**WORK INSTRUCTION:**
Write out, word for word, the first line of the data below and every line after it through the one containing "c.ltn == s.core.ltn".
-- TASK INPUT follows --
/-! ## Heads -/

/-- Starts a collective, or attaches to one that the engine has accepted (18 R421, R424). -/
def execCollectiveStart (a : Reg) (s : State) : Result :=
  s.writes a false true fun s x r =>
    if 2 ^ 22 ≤ x.toNat then s.raise cADDRESS x
    else s.readLocal x 64 64 fun b t =>
      let w (i : Nat) : Nat := leNat ((b.drop (8 * i)).take 8)
      let op := bits (w 0) 63 60
      let nel := w 2
      let pod := s.ofStand fun t => w64 t.pod.length
      if bits (w 0) 55 0 ≠ 0 ∨ bits (w 2) 63 32 ≠ 0 ∨ w 5 ≠ 0 ∨ w 6 ≠ 0 ∨ w 7 ≠ 0 ∨ 2 < op ∨ pod = 0 ∨ nel = 0
          ∨ nel % (32 * pod.toNat) ≠ 0 then s.raise cRANGE
      else if 4 ≤ s.core.collOut then s.sleep .collective
      else
        let known := s.rim.collectives.any fun c =>
          c.ltn == s.core.ltn && c.core == s.core.num && c.ord == s.core.collOrd && c.stand == s.standNo
        let c : Collective := ⟨s.core.ltn, s.core.num, s.issue.slot.val, s.me.strand, s.core.collOrd, s.standNo, op,
          .ofNat 4 (bits (w 0) 59 56), w 1, nel, w64 (w 3), w 4, 0, 0, 0, 0, [], false, some s.core.nextEntry⟩
        let t : State := { t with core := { t.core with
          mq := r.core.mq, collOrd := s.core.collOrd + 1, collOut := s.core.collOut + 1 } }
        .next (if known then t
          else ({ t with rim := { t.rim with collectives := t.rim.collectives ++ [c] } } : State).afterClk 1
            (.collectiveStepTimeout c.tag 0))

/-! ## Events: the host link -/

/-- A host access to HBM (18 R414): refused ones are counted for the aperture's stand, or for stand 0. -/
def execHostMemAccess (w : Bool) (addr : Nat) (line : OutsideLine) (s : State) : Result :=
  let dpa := addr / 64 * 64
  let entry := s.apertureOf dpa
  if !s.rim.hostUp then .next s
  else if s.hostRefused w dpa entry then
    let n := match entry with
      | some (w0, _) => bits w0.toNat 59 54
      | none => 0
    .next (s.modStandAt n fun t => { t with hostref := t.hostref + 1 })
  else if !w then .next s
  else
    let key : Option (BitVec 512) := match entry with
      | some (w0, _) =>
        if w0.getLsbD 60 && (s.frameOf (s.route dpa)).2.isSome then
          s.keyOfSlot (bits (s.standOr (bits w0.toNat 59 54)).b.toNat 53 48)
        else none
      | none => none
    let n := match entry with
      | some (w0, _) => bits w0.toNat 59 54
      | none => 0
    .next (s.writeOutside dpa (leBytes 64 line.data.toNat) key line.poison n)

/-- The host link is lost (18 R412, 17 R396). -/
def execHostLinkDown (s : State) : Result := .next { s with rim := { s.rim with hostUp := false } }

/-- The host link trains again, at 16, 8 or 4 lanes (18 R412). -/
def execHostLinkUp (width : Nat) (s : State) : Result :=
  .next (if width = 16 ∨ width = 8 ∨ width = 4 then
    { s with rim := { s.rim with hostUp := true, hostWidth := width } } else s)

/-- A snoop is answered invalid, since no host line is held (18 R412, 08 R215). -/
def execCxlSnoop (_ : Nat) (s : State) : Result := .next s

/-! ## Events: ports and peers -/

/-- An access of another module through an export (18 R418, R419). -/
def execPeerAccess (w : Bool) (src offset : Nat) (line : OutsideLine) (s : State) : Result :=
  let e := offset / 2 ^ 22 % 64
  let (w0, w1) := SMap.getD s.rim.exports e (0, 0)
  let n := bits w1.toNat 63 58
  let refuse : Result := .next (s.modStandAt n fun t => { t with peerref := t.peerref + 1 })
  let va := bits w0.toNat 56 0 + offset % 2 ^ 22 / 64 * 64
  if !w0.getLsbD 63 || !(if w then w0.getLsbD 61 else w0.getLsbD 62) || src != bits w1.toNat 21 0 then refuse
  else match s.standAt n with
  | none => refuse
  | some t =>
    match s.translateIn t t.ranges false va with
    | .error _ => refuse
    | .ok x =>
      if (s.checkXlate t x w true).isSome then refuse
      else if !w then .next s
      else
        let slot := bits t.b.toNat 53 48
        let key := if x.attrs.getLsbD 55 then (s.keyOfSlot slot).map fun k => (slot, k) else none
        let s := s.writeDevice x.dpa (leBytes 64 line.data.toNat) key line.poison
        .next (if line.poison then s.countMade n else s)

/-- A packet of a scale-out port (18 R416): what its tag does not authenticate is discarded, and counted on the first core
of the stand. What an authentic packet asks for is an event of its own. A port takes new keys before 2^32 packets. -/
def execScaleoutPacketReceive (port : Fin 32) (stand : Fin 64) (_ : Nat) (body : List Byte) (s : State) : Result :=
  let p := s.portAt port.val
  if !p.up then .next s
  else if Config.gcmVerify (s.standOr stand.val).secret port.val p.epoch p.counter body then
    .next (s.setPort port.val (if p.counter + 1 < 2 ^ 32 then { p with counter := p.counter + 1 }
      else { p with epoch := p.epoch + 1, counter := 0 }))
  else if stand.val = s.standNo ∧ s.tileIndex = 0 ∧ s.core.num = 0 then .next (s.bump 22)
  else .next s

/-- A lane that fails again and again is retired; the port runs at four rails (18 R415). -/
def execLaneRetire (port : Fin 32) (s : State) : Result :=
  .next (s.setPort port.val { s.portAt port.val with lanes := 4 })

/-- A packet that fails its CRC is sent again by the link: nothing of the machine's state changes (18 R415). -/
def execLinkRetry (_ : Fin 32) (s : State) : Result := .next s
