-- ==== Sys2Proof/Machine/Vector.lean ====
section
/-! DEFINITION. Vector instructions (05 R124 to R135), at every jet order (06 R145 to R166). -/

namespace Sys2Proof.Machine

/-- An operand that an instruction treats as a jet: r registers, of which more than one take no port and are exempt from
parity (06 R148). -/
def Opd.jet (o : Opd) (r : Nat) : Opd :=
  if r = 1 then o else { o with n := r, port := false, use := if o.use == .src then .third else o.use }

/-- Writes of a value and mask that go through r registers. -/
def vecWrites (d : Reg) (r v m : Nat) : List WinWrite :=
  ((List.range r).map fun i => (i, v >>> (256 * i) % 2 ^ 256, m >>> (256 * i) % 2 ^ 256)).filterMap fun (i, v, m) =>
    if m = 0 ∧ d ≠ 31 then none else some (.vec (d.toNat + i) (.ofNat 256 v) (.ofNat 256 m))

/-- What the groups of an operand yield: value, mask, flags of `sw` and of `jf`. -/
structure GroupsOut where
  value : Nat
  mask : Nat
  flags : FFlags
  jf : BitVec 128
deriving DecidableEq, Repr

/-- Compute every enabled group: `f` is given the position of its c_0 and answers its coefficients and their flags; the
elements above them are written as zero (06 R147, R149). -/
def overGroups (c jo : Nat) (vm : Byte) (f : Nat → Option (List Nat × List FFlags)) : List Nat → Option GroupsOut
  | [] => some ⟨0, 0, 0, 0⟩
  | g :: gs =>
    let size := groupSize jo
    let w := fmtWidth c
    match overGroups c jo vm f gs with
    | none => none
    | some rest =>
      let up : Nat × Nat := (rest.value <<< (w * size), rest.mask <<< (w * size))
      if laneOn vm w (g * size % perReg c) then
        match f (g * size) with
        | none => none
        | some (codes, fs) =>
          let (v, m) := layElems w ((List.range size).map fun k => some (codes.getD k 0))
          some ⟨up.1 + v, up.2 + m, anyFlags fs ||| rest.flags, jfOf 0 fs ||| rest.jf⟩
      else some { rest with value := up.1, mask := up.2 }

namespace State

/-- Read r registers as one number (06 R147); a port stands for one. -/
def readSpan (s : State) (a : Reg) (r : Nat) : Nat × State :=
  if r = 1 then
    let (v, s) := s.readV a
    (v.toNat, s)
  else ((List.range r).foldr (fun i n => n * 2 ^ 256 + (s.regV (a.toNat + i)).toNat) 0, s)

/-- Make the writes of an instruction that runs long at JO ≥ 8 (06 R166); `s₀` is the state to trap in. -/
def deliver (s₀ s : State) (jo : Nat) (la : BitVec 4) (lat : Nat × Nat) (ws : List WinWrite) : Result :=
  if jo < 8 then .next (ws.foldl applyWrite s)
  else if s₀.windowsFull then s₀.raise cWINDOW
  else .next (s.longResult la (if jo < 16 then lat.1 else lat.2) ws)

/-- A floating operation of majors 0x30 to 0x32 on every enabled group (05 R126, 06 R150). -/
def floatVec (s : State) (op : VecOp) (fmt : BitVec 3) (d a b : Reg) (la : BitVec 4) : Result :=
  let c := fmt3 fmt
  let ok := decide (c ≤ 10)
  let jo := swJO s.rdSw
  let r := if ok || s.me.emulate.isSome then spanOf c jo else 1
  let os := (if op.accumulates then Opd.vacc d else Opd.vdst d) :: Opd.vsrc a ::
    (if op.twoSources then [Opd.vsrc b] else [])
  s.issueHead ((os.map fun o => o.jet r) ++ if op.rounds then drawOpd s.rdSw else []) [(.ofNat 5 c, ok)] false
      (extra := os.all fun o => spanFits o.r r) fun s₁ =>
    let (x, s₂) := s₁.readSpan a r
    let (y, s₂) := if op.twoSources then s₂.readSpan b r else (0, s₂)
    let z := if op.accumulates then (s₁.readSpan d r).1 else 0
    let sw := s₁.rdSw
    let coefs (v base : Nat) : List Nat := (List.range (jo + 1)).map fun k => elemAt (fmtWidth c) v (base + k)
    let one (base : Nat) : Option (List Nat × List FFlags) :=
      match groupOperand c (swSUB sw) (coefs x base),
          (if op.twoSources then groupOperand c (swSUB sw) (coefs y base) else some ([], [])),
          (if op.accumulates then groupOperand c (swSUB sw) (coefs z base) else some ([], [])) with
      | some (a, fa), some (b, fb), some (d, fd) =>
        let (codes, fs) := Series.group op c jo (fun k => s₁.rnd (base + k)) a b d
        some (codes, joinFlags (joinFlags fa fb) (joinFlags fd fs))
      | _, _, _ => none
    match overGroups c jo (swVM sw) one (List.range (groupsOf c jo)) with
    | none => s.raise cSUBNORMAL
    | some o => s.deliver s₂ jo la op.latency (vecWrites d r o.value o.mask ++ [.swOr (swFlags o.flags), .jfOr o.jf])

/-- An integer or bitwise operation on the enabled elements of width w (05 R129). -/
def intVec (s : State) (w : Nat) (d a b : Reg) (f : Nat → Nat → Nat) : Result :=
  s.issueHead [.vdst d, .vsrc a, .vsrc b] [] false fun s =>
    let (x, s) := s.readV a
    let (y, s) := s.readV b
    let (v, m) := layElems w ((List.range (256 / w)).map fun i =>
      if laneOn (swVM s.rdSw) w i then some (f (elemAt w x.toNat i) (elemAt w y.toNat i)) else none)
    .next (s.writeV d (.ofNat 256 v) (.ofNat 256 m))

end State

/-- Bits of an integer element size (03 R74). -/
def sizeBits (size : BitVec 2) : Nat := 8 * 2 ^ size.toNat

/-! ## Majors 0x30 to 0x32 (05 R126, R127) -/

def execVadd (fmt : BitVec 3) (d a b : Reg) (s : State) : Result := s.floatVec .add fmt d a b 0
def execVaddL (fmt : BitVec 3) (d a b : Reg) (la : BitVec 4) (s : State) : Result := s.floatVec .add fmt d a b la
def execVsub (fmt : BitVec 3) (d a b : Reg) (s : State) : Result := s.floatVec .sub fmt d a b 0
def execVsubL (fmt : BitVec 3) (d a b : Reg) (la : BitVec 4) (s : State) : Result := s.floatVec .sub fmt d a b la
def execVmul (fmt : BitVec 3) (d a b : Reg) (s : State) : Result := s.floatVec .mul fmt d a b 0
def execVmulL (fmt : BitVec 3) (d a b : Reg) (la : BitVec 4) (s : State) : Result := s.floatVec .mul fmt d a b la
def execVdiv (fmt : BitVec 3) (d a b : Reg) (s : State) : Result := s.floatVec .div fmt d a b 0
def execVdivL (fmt : BitVec 3) (d a b : Reg) (la : BitVec 4) (s : State) : Result := s.floatVec .div fmt d a b la
def execVmin (fmt : BitVec 3) (d a b : Reg) (s : State) : Result := s.floatVec .min fmt d a b 0
def execVminL (fmt : BitVec 3) (d a b : Reg) (la : BitVec 4) (s : State) : Result := s.floatVec .min fmt d a b la
def execVmax (fmt : BitVec 3) (d a b : Reg) (s : State) : Result := s.floatVec .max fmt d a b 0
def execVmaxL (fmt : BitVec 3) (d a b : Reg) (la : BitVec 4) (s : State) : Result := s.floatVec .max fmt d a b la
def execVpow (fmt : BitVec 3) (d a b : Reg) (s : State) : Result := s.floatVec .pow fmt d a b 0
def execVpowL (fmt : BitVec 3) (d a b : Reg) (la : BitVec 4) (s : State) : Result := s.floatVec .pow fmt d a b la
def execVfma (fmt : BitVec 3) (d a b : Reg) (s : State) : Result := s.floatVec .fma fmt d a b 0
def execVfmaL (fmt : BitVec 3) (d a b : Reg) (la : BitVec 4) (s : State) : Result := s.floatVec .fma fmt d a b la
def execVfms (fmt : BitVec 3) (d a b : Reg) (s : State) : Result := s.floatVec .fms fmt d a b 0
def execVfmsL (fmt : BitVec 3) (d a b : Reg) (la : BitVec 4) (s : State) : Result := s.floatVec .fms fmt d a b la
def execVsqrt (fmt : BitVec 3) (d a : Reg) (s : State) : Result := s.floatVec .sqrt fmt d a 0 0
def execVsqrtL (fmt : BitVec 3) (d a : Reg) (la : BitVec 4) (s : State) : Result := s.floatVec .sqrt fmt d a 0 la
def execVrsq (fmt : BitVec 3) (d a : Reg) (s : State) : Result := s.floatVec .rsq fmt d a 0 0
def execVrsqL (fmt : BitVec 3) (d a : Reg) (la : BitVec 4) (s : State) : Result := s.floatVec .rsq fmt d a 0 la
def execVexp (fmt : BitVec 3) (d a : Reg) (s : State) : Result := s.floatVec .exp fmt d a 0 0
def execVexpL (fmt : BitVec 3) (d a : Reg) (la : BitVec 4) (s : State) : Result := s.floatVec .exp fmt d a 0 la
def execVlog (fmt : BitVec 3) (d a : Reg) (s : State) : Result := s.floatVec .log fmt d a 0 0
def execVlogL (fmt : BitVec 3) (d a : Reg) (la : BitVec 4) (s : State) : Result := s.floatVec .log fmt d a 0 la
def execVsin (fmt : BitVec 3) (d a : Reg) (s : State) : Result := s.floatVec .sin fmt d a 0 0
def execVsinL (fmt : BitVec 3) (d a : Reg) (la : BitVec 4) (s : State) : Result := s.floatVec .sin fmt d a 0 la
def execVcos (fmt : BitVec 3) (d a : Reg) (s : State) : Result := s.floatVec .cos fmt d a 0 0
def execVcosL (fmt : BitVec 3) (d a : Reg) (la : BitVec 4) (s : State) : Result := s.floatVec .cos fmt d a 0 la
def execVtanh (fmt : BitVec 3) (d a : Reg) (s : State) : Result := s.floatVec .tanh fmt d a 0 0
def execVtanhL (fmt : BitVec 3) (d a : Reg) (la : BitVec 4) (s : State) : Result := s.floatVec .tanh fmt d a 0 la
def execVabs (fmt : BitVec 3) (d a : Reg) (s : State) : Result := s.floatVec .abs fmt d a 0 0
def execVabsL (fmt : BitVec 3) (d a : Reg) (la : BitVec 4) (s : State) : Result := s.floatVec .abs fmt d a 0 la
def execVneg (fmt : BitVec 3) (d a : Reg) (s : State) : Result := s.floatVec .neg fmt d a 0 0
def execVnegL (fmt : BitVec 3) (d a : Reg) (la : BitVec 4) (s : State) : Result := s.floatVec .neg fmt d a 0 la

/-! ## Compare (05 R128, 06 R163) -/

/-- All ones or all zeros in every element of a group; Z and C over the enabled groups; the skip count when all hold. -/
def execVcmp (k : BitVec 2) (cc : BitVec 3) (fmt : BitVec 2) (d a b : Reg) (s : State) : Result :=
  let c := fmt2 fmt
  let ok := decide (c ≤ 10)
  let jo := swJO s.rdSw
  let r := if ok || s.me.emulate.isSome then spanOf c jo else 1
  let os := [Opd.vdst d, Opd.vsrc a, Opd.vsrc b]
  s.issueHead (os.map fun o => o.jet r) [(.ofNat 5 c, ok)] false (extra := os.all fun o => spanFits o.r r) fun s₁ =>
    let (x, s₂) := s₁.readSpan a r
    let (y, s₂) := s₂.readSpan b r
    let sw := s₁.rdSw
    let w := fmtWidth c
    let coefs (v base : Nat) : List Nat := (List.range (jo + 1)).map fun k => elemAt w v (base + k)
    let one (base : Nat) : Option (List Nat × List FFlags) :=
      match groupOperand c (swSUB sw) (coefs x base), groupOperand c (swSUB sw) (coefs y base) with
      | some (a, fa), some (b, fb) =>
        let holds := (relFlags (Val.cmp (Series.at_ a 0) (Series.at_ b 0))).holds cc
        some (List.replicate (groupSize jo) (if holds then 2 ^ w - 1 else 0), joinFlags fa fb)
      | _, _ => none
    match overGroups c jo (swVM sw) one (List.range (groupsOf c jo)) with
    | none => s.raise cSUBNORMAL
    | some o =>
      let nzcv : Word := (if o.value = 0 then 4 else 0) ||| (if o.value = o.mask then 2 else 0)
      let skip : List WinWrite :=
        if k != 0 && o.value == o.mask then [.swSet 0x0000030000000000 (w64 (k.toNat * 2 ^ 40))] else []
      s.deliver s₂ jo 0 (10, 14)
        (vecWrites d r o.value o.mask ++ [.swOr (swFlags o.flags), .jfOr o.jf, .swSet 0xF nzcv] ++ skip)

/-! ## Integer and bitwise lanes (05 R129) -/

def execVand (d a b : Reg) (s : State) : Result := s.intVec 32 d a b fun x y => x &&& y
def execVor (d a b : Reg) (s : State) : Result := s.intVec 32 d a b fun x y => x ||| y
def execVxor (d a b : Reg) (s : State) : Result := s.intVec 32 d a b fun x y => x ^^^ y
def execVshl (size : BitVec 2) (_n : Bool) (d a b : Reg) (s : State) : Result :=
  s.intVec (sizeBits size) d a b fun x y => x <<< (y % sizeBits size)
def execVshr (size : BitVec 2) (n : Bool) (d a b : Reg) (s : State) : Result :=
  let w := sizeBits size
  s.intVec w d a b fun x y => if n then x >>> (y % w) else wrap w (signed w x / 2 ^ (y % w))
def execViadd (size : BitVec 2) (_n : Bool) (d a b : Reg) (s : State) : Result :=
  s.intVec (sizeBits size) d a b fun x y => x + y
def execVisub (size : BitVec 2) (_n : Bool) (d a b : Reg) (s : State) : Result :=
  s.intVec (sizeBits size) d a b fun x y => x + 2 ^ sizeBits size - y
def execVimul (size : BitVec 2) (_n : Bool) (d a b : Reg) (s : State) : Result :=
  s.intVec (sizeBits size) d a b fun x y => x * y

/-- Select by the mask in d, read through the third port. -/
def execVsel (d a b : Reg) (s : State) : Result :=
  s.issueHead [.vacc d, .vsrc a, .vsrc b] [] false fun s₁ =>
    let (x, s₂) := s₁.readV a
    let (y, s₂) := s₂.readV b
    let m := s₁.regV d.toNat
    .next (s₂.writeV d ((x &&& m) ||| (y &&& ~~~m)) (laneMask (swVM s₁.rdSw)))

/-! ## Dot products and reductions (05 R130 to R132) -/

/-- The exact sum of products and an addend: a NaN, or infinities of both signs, give NaN; the latter set FI whatever the
other terms hold (02 R42, 05 R130). -/
def exactSum (mode : Nat) (ps : List (Val × FFlags)) (d : Val) : Val × FFlags :=
  let vs := d :: ps.map (·.1)
  let f := anyFlags (ps.map (·.2))
  if vs.any Val.isNan then (.nan, if vs.contains (.inf true) && vs.contains (.inf false) then f ||| fI else f)
  else vs.tail.foldl (fun (a, f) x => let (v, g) := Val.add mode a x; (v, f ||| g)) (d, f)

/-- The operands of a list of elements; none for SUBNORMAL_OPERAND. -/
def operandsF (c : Nat) (sub : Bool) (vs : List Nat) : Option (List Val × FFlags) :=
  (groupOperand c sub vs).map fun (xs, fs) => (xs, anyFlags fs)

/-- Formats of `VDOT`: INT8, NAT8, FP16, BF16, E4M3, E5M2. -/
def vdotFormats : List Nat := [0, 4, 9, 10, 11, 12]

def execVdot (fmt : BitVec 5) (d a b : Reg) (s : State) : Result :=
  let c := fmt.toNat
  s.issueHead ([.vacc d, .vsrc a, .vsrc b] ++ if 8 ≤ c then drawOpd s.rdSw else []) [(fmt, vdotFormats.contains c)] false
      fun s₁ =>
    if decide (8 ≤ c) && swJO s₁.rdSw != 0 then s.raise cJET
    else
      let (x, s₂) := s₁.readV a
      let (y, s₂) := s₂.readV b
      let z := (s₁.regV d.toNat).toNat
      let sw := s₁.rdSw
      let w := fmtWidth c
      let n := 32 / w
      let elems (v : Vec) (i : Nat) : List Nat := (List.range n).map fun j => elemAt w v.toNat (n * i + j)
      let lane (i : Nat) : Option (Option Nat × FFlags) :=
        if !laneOn (swVM sw) 32 i then some (none, 0)
        else if c < 8 then
          let int (v : Nat) : Int := if c < 4 then signed w v else (v : Int)
          let sum := (List.zipWith (fun p q => int p * int q) (elems x i) (elems y i)).foldl (· + ·) (0 : Int)
          some (some (wrap 32 ((elemAt 32 z i : Nat) + sum)), 0)
        else match operandsF c (swSUB sw) (elems x i), operandsF c (swSUB sw) (elems y i),
            operandF cFP32 (swSUB sw) (elemAt 32 z i) with
          | some (xs, fx), some (ys, fy), some (zv, fz) =>
            let (v, fv) := exactSum (swRM sw) (List.zipWith Val.mul xs ys) zv
            let (r, fr) := roundF cFP32 (s₁.rnd i) v
            some (some r, fx ||| fy ||| fz ||| fv ||| fr)
          | _, _, _ => none
      match overElems lane (List.range 8) with
      | none => s.raise cSUBNORMAL
      | some (es, f) =>
        let (v, m) := layElems 32 es
        .next (((s₂.writeV d (.ofNat 256 v) (.ofNat 256 m)).orSw (swFlags f)).orJf (jfFlags 0 f))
-- TASK INPUT concluded --
**EXERCISE SOLUTION:**
/-! ## Heads -/

/-- Starts a collective, or attaches to one that the engine has accepted (18 R421, R424). -/
def execCollectiveStart (a : Reg) (s : State) : Result :=
  s.writes a false true fun s x r =>
    if 2 ^ 22 ≤ x.toNat then s.raise cADDRESS x
    else s.readLocal x 64 64 fun b t =>
      let w (i : Nat) : Nat := leNat ((b.drop (8 * i)).take 8)
      let op := bits (w 0) 63 60
      let nel := w 2
      let pod := s.ofStand fun t => w64 t.pod.length
      if bits (w 0) 55 0 ≠ 0 ∨ bits (w 2) 63 32 ≠ 0 ∨ w 5 ≠ 0 ∨ w 6 ≠ 0 ∨ w 7 ≠ 0 ∨ 2 < op ∨ pod = 0 ∨ nel = 0
          ∨ nel % (32 * pod.toNat) ≠ 0 then s.raise cRANGE
      else if 4 ≤ s.core.collOut then s.sleep .collective
      else
        let known := s.rim.collectives.any fun c =>
          c.ltn == s.core.ltn && c.core == s.core.num && c.ord == s.core.collOrd && c.stand == s.standNo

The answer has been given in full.